What is the area formed by the loop of the curve $x^3 - y^3= xy$?

Question

I know how to find area of elementary functions by integration. The only loop questions that I know how to solve are the ones that are of the petal type, which can be converted into polar form and then integrated using polar coordinates. In this question conversion into polar form was not much of a help.
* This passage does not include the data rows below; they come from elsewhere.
@[simp] theorem State.onFaults_dev (s : State) (f : Faults → Faults) : (s.onFaults f).dev = { s.dev with faults := f s.dev.faults } := rfl
@[simp] theorem State.onFaults_pending (s : State) (f : Faults → Faults) : (s.onFaults f).pending = s.pending := rfl
@[simp] theorem State.onFaults_part (s : State) (f : Faults → Faults) : (s.onFaults f).part = s.part := rfl
@[simp] theorem State.onFaults_fuses (s : State) (f : Faults → Faults) : (s.onFaults f).fuses = s.fuses := rfl
@[simp] theorem State.onFaults_flash (s : State) (f : Faults → Faults) : (s.onFaults f).flash = s.flash := rfl
@[simp] theorem State.onFaults_fab (s : State) (f : Faults → Faults) : (s.onFaults f).fab = s.fab := rfl
@[simp] theorem State.onFaults_mem (s : State) (f : Faults → Faults) : (s.onFaults f).mem = s.mem := rfl
@[simp] theorem State.onFaults_hostMem (s : State) (f : Faults → Faults) : (s.onFaults f).hostMem = s.hostMem := rfl
@[simp] theorem State.onFaults_free (s : State) (f : Faults → Faults) : (s.onFaults f).free = s.free := rfl

@[simp] theorem State.onTel_dev (s : State) (f : Tel → Tel) : (s.onTel f).dev = { s.dev with tel := f s.dev.tel } := rfl
@[simp] theorem State.onTel_pending (s : State) (f : Tel → Tel) : (s.onTel f).pending = s.pending := rfl
@[simp] theorem State.onTel_part (s : State) (f : Tel → Tel) : (s.onTel f).part = s.part := rfl
@[simp] theorem State.onTel_fuses (s : State) (f : Tel → Tel) : (s.onTel f).fuses = s.fuses := rfl
@[simp] theorem State.onTel_flash (s : State) (f : Tel → Tel) : (s.onTel f).flash = s.flash := rfl
@[simp] theorem State.onTel_fab (s : State) (f : Tel → Tel) : (s.onTel f).fab = s.fab := rfl
@[simp] theorem State.onTel_mem (s : State) (f : Tel → Tel) : (s.onTel f).mem = s.mem := rfl
@[simp] theorem State.onTel_hostMem (s : State) (f : Tel → Tel) : (s.onTel f).hostMem = s.hostMem := rfl
@[simp] theorem State.onTel_free (s : State) (f : Tel → Tel) : (s.onTel f).free = s.free := rfl

@[simp] theorem State.onDbg_dev (s : State) (f : Dbg → Dbg) : (s.onDbg f).dev = { s.dev with dbg := f s.dev.dbg } := rfl
@[simp] theorem State.onDbg_pending (s : State) (f : Dbg → Dbg) : (s.onDbg f).pending = s.pending := rfl
@[simp] theorem State.onDbg_part (s : State) (f : Dbg → Dbg) : (s.onDbg f).part = s.part := rfl
@[simp] theorem State.onDbg_fuses (s : State) (f : Dbg → Dbg) : (s.onDbg f).fuses = s.fuses := rfl
@[simp] theorem State.onDbg_flash (s : State) (f : Dbg → Dbg) : (s.onDbg f).flash = s.flash := rfl
@[simp] theorem State.onDbg_fab (s : State) (f : Dbg → Dbg) : (s.onDbg f).fab = s.fab := rfl
@[simp] theorem State.onDbg_mem (s : State) (f : Dbg → Dbg) : (s.onDbg f).mem = s.mem := rfl
@[simp] theorem State.onDbg_hostMem (s : State) (f : Dbg → Dbg) : (s.onDbg f).hostMem = s.hostMem := rfl
@[simp] theorem State.onDbg_free (s : State) (f : Dbg → Dbg) : (s.onDbg f).free = s.free := rfl

@[simp] theorem State.onDomain_dev (s : State) (n : Nat) (f : Domain → Domain) : (s.onDomain n f).dev = { s.dev with pwr := { s.dev.pwr with domains := Tab.modify {} s.dev.pwr.domains n f } } := rfl
@[simp] theorem State.onDomain_pending (s : State) (n : Nat) (f : Domain → Domain) : (s.onDomain n f).pending = s.pending := rfl
@[simp] theorem State.onDomain_part (s : State) (n : Nat) (f : Domain → Domain) : (s.onDomain n f).part = s.part := rfl
@[simp] theorem State.onDomain_fuses (s : State) (n : Nat) (f : Domain → Domain) : (s.onDomain n f).fuses = s.fuses := rfl
@[simp] theorem State.onDomain_flash (s : State) (n : Nat) (f : Domain → Domain) : (s.onDomain n f).flash = s.flash := rfl
@[simp] theorem State.onDomain_fab (s : State) (n : Nat) (f : Domain → Domain) : (s.onDomain n f).fab = s.fab := rfl
@[simp] theorem State.onDomain_mem (s : State) (n : Nat) (f : Domain → Domain) : (s.onDomain n f).mem = s.mem := rfl
@[simp] theorem State.onDomain_hostMem (s : State) (n : Nat) (f : Domain → Domain) : (s.onDomain n f).hostMem = s.hostMem := rfl
@[simp] theorem State.onDomain_free (s : State) (n : Nat) (f : Domain → Domain) : (s.onDomain n f).free = s.free := rfl
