-- ==== Sys2Proof/Laws/Threads.lean ====
section
/-!
SUPPORT. Sites and threads read after an update, the fields of an encoded instruction word, and what issuing an instruction does.
-/
namespace Sys2Proof.Machine

/-- An update of a thread changes its site's threads alone. -/
theorem State.onThread_frame (s : State) (k th : Nat) (f : Thread → Thread) :
    s.onThread k th f = { s with fab := { s.fab with sites := (s.onThread k th f).fab.sites } } := rfl
theorem State.site_onThread (s : State) (k th : Nat) (f : Thread → Thread) :
    (s.onThread k th f).site k = { s.site k with threads := ((s.onThread k th f).site k).threads } := by simp [State.onThread]

/-- The thread that issued last is noted beside the threads. -/
@[simp] theorem State.thread_issued (s : State) (k j th n : Nat) : (s.issued k n).thread j th = s.thread j th := by
  unfold State.issued
  by_cases h : j = k
  · subst h; simp [State.thread]
  · rw [State.thread, State.site_onSite_other _ _ (Ne.symm h)]; rfl

/-- The fields of an encoded word (09 R313). -/
@[simp] theorem wOp_enc {op rd ra rb rc imm : Nat} (h : op < 256) : wOp (enc op rd ra rb rc imm) = op := by
  simp only [wOp, enc, bitsOf]; omega
@[simp] theorem wRd_enc {op rd ra rb rc imm : Nat} (h : op < 256) (hd : rd < 64) : wRd (enc op rd ra rb rc imm) = rd := by
  simp only [wRd, enc, bitsOf]; omega
@[simp] theorem wRa_enc {op rd ra rb rc imm : Nat} (h : op < 256) (hd : rd < 64) (ha : ra < 64) : wRa (enc op rd ra rb rc imm) = ra := by
  simp only [wRa, enc, bitsOf]; omega
@[simp] theorem wRb_enc {op rd ra rb rc imm : Nat} (h : op < 256) (hd : rd < 64) (ha : ra < 64) (hb : rb < 64) :
    wRb (enc op rd ra rb rc imm) = rb := by
  simp only [wRb, enc, bitsOf]; omega
@[simp] theorem wRc_enc {op rd ra rb rc imm : Nat} (h : op < 256) (hd : rd < 64) (ha : ra < 64) (hb : rb < 64) (hc : rc < 64) :
    wRc (enc op rd ra rb rc imm) = rc := by
  simp only [wRc, enc, bitsOf]; omega
@[simp] theorem wImm_enc {op rd ra rb rc imm : Nat} (h : op < 256) (hd : rd < 64) (ha : ra < 64) (hb : rb < 64) (hc : rc < 64)
    (hi : imm < 2 ^ 32) : wImm (enc op rd ra rb rc imm) = imm := by
  simp only [wImm, enc, bitsOf]; omega

/-- A ready thread that has fetched the word, with legal operands and no register that waits, takes the instruction's effect. -/
theorem State.issueAs_runs {s : State} {t : Tid} {w a : Nat} {rs : List Nat} (f : State → State) (hr : s.threadReady (tidKey t) t.th.val = true)
    (ha : s.fetchAddr (tidKey t) t.th.val = .ok a) (hb : s.mem.bad (upFrom a 8) = none) (hw : s.fetchWord a = w)
    (hn : (s.thread (tidKey t) t.th.val).waits rs = false) :
    s.issueAs t w true rs f = f (s.issued (tidKey t) t.th.val) := by
  simp [State.issueAs, hr, ha, hb, hw, hn]

/-- An instruction whose register waits leaves the state as it is. -/
theorem State.issueAs_waits {s : State} {t : Tid} {w a : Nat} {rs : List Nat} (f : State → State) (hr : s.threadReady (tidKey t) t.th.val = true)
    (ha : s.fetchAddr (tidKey t) t.th.val = .ok a) (hb : s.mem.bad (upFrom a 8) = none)
    (hn : (s.thread (tidKey t) t.th.val).waits rs = true) : s.issueAs t w true rs f = s := by
  simp [State.issueAs, hr, ha, hb, hn]

/-- Operands that are not legal trap the thread (09 R315). -/
theorem State.issueAs_illegal {s : State} {t : Tid} {w a : Nat} {rs : List Nat} (f : State → State) (hr : s.threadReady (tidKey t) t.th.val = true)
    (ha : s.fetchAddr (tidKey t) t.th.val = .ok a) (hb : s.mem.bad (upFrom a 8) = none) (hw : s.fetchWord a = w) :
    s.issueAs t w false rs f = (s.issued (tidKey t) t.th.val).trap (tidKey t) t.th.val Codes.THREAD_ILLEGAL 0 := by
  simp [State.issueAs, hr, ha, hb, hw]

end Sys2Proof.Machine
end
I plotted the function on Desmos (Online Graphing Calculator) to see how it precisely looks. I have no idea how to proceed. I am trying to isolate y to form a piece wise function, but I am not able to it yet. Please help me with this, I would be grateful.

Answer 1

Suggestion / partial answer:

If you swap to polar coordinates, you get $r = \frac{\sin\theta\cos\theta}{\cos^3\theta - \sin^3\theta}$. This means that the area is $$ \int_{\pi/2}^\pi \left(\int_0^{\frac{\sin\theta\cos\theta}{\cos^3\theta - \sin^3\theta}}r\,dr\right)d\theta = \frac12\int_{\pi/2}^\pi\left(\frac{\sin\theta\cos\theta}{\cos^3\theta - \sin^3\theta}\right)^2\,d\theta $$ That's not an integral I like. I am sure there are trigonometric identities that can be used and simplifications that can be done, but I know of none that jump out to me as immediately convenient to use. Or it can be put into a computer to get...$\frac16$.

Answer 2

Here's how to do the integral $:= I$ from the answer of Arthur: Dividing numerator and denominator by $\cos^6(x)$, we get \begin{align} I = \int \frac{\frac{\sin(x)}{\cos^5(x)}}{(\cos^3(x) - \sin^3(x))^2\sec^6(x)} dx = \int \frac{\tan^2(x) \sec^2(x)}{(\tan^3(x) - 1)^2} dx \end{align} Now, using the substitution $u = \tan(x)$ and $du = \sec^2(x) dx$ we get \begin{align} I = \int \frac{u^2}{(u^3 - 1)^2} du \end{align} This you can evaluate easily with a second substitution: $v = u^3 - 1$.